-- ==== Sys2Proof/Laws/Keeps.lean ====
section
/-! SUPPORT. For every shared operation, the parts of the state that it can change: one lemma each. -/

namespace Sys2Proof.Machine

theorem KeepsBut.refl (ps : List Part) (s : State) : KeepsBut ps s s := by constructor <;> intro _ <;> rfl

theorem KeepsBut.trans {ps : List Part} {s t u : State} (h : KeepsBut ps s t) (k : KeepsBut ps t u) :
    KeepsBut ps s u :=
  ⟨fun x => (k.now x).trans (h.now x), fun x => (k.flc x).trans (h.flc x), fun x => (k.srg x).trans (h.srg x),
   fun x => (k.wgt x).trans (h.wgt x), fun x => (k.spm x).trans (h.spm x), fun x => (k.rke x).trans (h.rke x),
   fun x => (k.zwc x).trans (h.zwc x), fun x => (k.oda x).trans (h.oda x), fun x => (k.cau x).trans (h.cau x),
   fun x => (k.pif x).trans (h.pif x), fun x => (k.wrl x).trans (h.wrl x),
   fun x => (k.pending x).trans (h.pending x)⟩

theorem KeepsBut.mono {ps qs : List Part} {s t : State} (h : KeepsBut ps s t) (k : ∀ p ∈ ps, p ∈ qs) :
    KeepsBut qs s t :=
  ⟨fun x => h.now (fun m => x (k _ m)), fun x => h.flc (fun m => x (k _ m)), fun x => h.srg (fun m => x (k _ m)),
   fun x => h.wgt (fun m => x (k _ m)), fun x => h.spm (fun m => x (k _ m)), fun x => h.rke (fun m => x (k _ m)),
   fun x => h.zwc (fun m => x (k _ m)), fun x => h.oda (fun m => x (k _ m)), fun x => h.cau (fun m => x (k _ m)),
   fun x => h.pif (fun m => x (k _ m)), fun x => h.wrl (fun m => x (k _ m)),
   fun x => h.pending (fun m => x (k _ m))⟩

/-- One more operation whose changes stay within the list. -/
theorem KeepsBut.andThen {ps qs : List Part} {s t u : State} (k : KeepsBut ps t u)
    (m : ∀ p ∈ ps, p ∈ qs) (h : KeepsBut qs s t) : KeepsBut qs s u := h.trans (k.mono m)

theorem KeepsBut.foldl {α : Type} {ps : List Part} (f : State → α → State)
    (h : ∀ s a, KeepsBut ps s (f s a)) : ∀ (l : List α) (s : State), KeepsBut ps s (l.foldl f s)
  | [], s => KeepsBut.refl ps s
  | a :: l, s => (h s a).trans (KeepsBut.foldl f h l (f s a))

theorem KeepsBut.putFlc {ps : List Part} {s t : State} (x : Flc) (m : Part.flc ∈ ps)
    (h : KeepsBut ps s t) : KeepsBut ps s { t with flc := x } :=
  h.trans (by constructor <;> intro k <;> first | rfl | exact absurd m k)

theorem KeepsBut.putSrg {ps : List Part} {s t : State} (x : Srg) (m : Part.srg ∈ ps)
    (h : KeepsBut ps s t) : KeepsBut ps s { t with srg := x } :=
  h.trans (by constructor <;> intro k <;> first | rfl | exact absurd m k)

theorem KeepsBut.putWgt {ps : List Part} {s t : State} (x : Wgt) (m : Part.wgt ∈ ps)
    (h : KeepsBut ps s t) : KeepsBut ps s { t with wgt := x } :=
  h.trans (by constructor <;> intro k <;> first | rfl | exact absurd m k)

theorem KeepsBut.putSpm {ps : List Part} {s t : State} (x : Spm) (m : Part.spm ∈ ps)
    (h : KeepsBut ps s t) : KeepsBut ps s { t with spm := x } :=
  h.trans (by constructor <;> intro k <;> first | rfl | exact absurd m k)

theorem KeepsBut.putRke {ps : List Part} {s t : State} (x : Rke) (m : Part.rke ∈ ps)
    (h : KeepsBut ps s t) : KeepsBut ps s { t with rke := x } :=
  h.trans (by constructor <;> intro k <;> first | rfl | exact absurd m k)

theorem KeepsBut.putZwc {ps : List Part} {s t : State} (x : Zwc) (m : Part.zwc ∈ ps)
    (h : KeepsBut ps s t) : KeepsBut ps s { t with zwc := x } :=
  h.trans (by constructor <;> intro k <;> first | rfl | exact absurd m k)

theorem KeepsBut.putOda {ps : List Part} {s t : State} (x : Oda) (m : Part.oda ∈ ps)
    (h : KeepsBut ps s t) : KeepsBut ps s { t with oda := x } :=
  h.trans (by constructor <;> intro k <;> first | rfl | exact absurd m k)

theorem KeepsBut.putCau {ps : List Part} {s t : State} (x : Cau) (m : Part.cau ∈ ps)
    (h : KeepsBut ps s t) : KeepsBut ps s { t with cau := x } :=
  h.trans (by constructor <;> intro k <;> first | rfl | exact absurd m k)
#####
# [TO DO]
Reprint exactly the lines above that start at the one with "t) (k : KeepsBut" and end at the one with "fun x => (k.pending", keeping both and adding none.

# [TASK RESPONSE]
theorem KeepsBut.trans {ps : List Part} {s t u : State} (h : KeepsBut ps s t) (k : KeepsBut ps t u) :
    KeepsBut ps s u :=
  ⟨fun x => (k.now x).trans (h.now x), fun x => (k.flc x).trans (h.flc x), fun x => (k.srg x).trans (h.srg x),
   fun x => (k.wgt x).trans (h.wgt x), fun x => (k.spm x).trans (h.spm x), fun x => (k.rke x).trans (h.rke x),
   fun x => (k.zwc x).trans (h.zwc x), fun x => (k.oda x).trans (h.oda x), fun x => (k.cau x).trans (h.cau x),
   fun x => (k.pif x).trans (h.pif x), fun x => (k.wrl x).trans (h.wrl x),
   fun x => (k.pending x).trans (h.pending x)⟩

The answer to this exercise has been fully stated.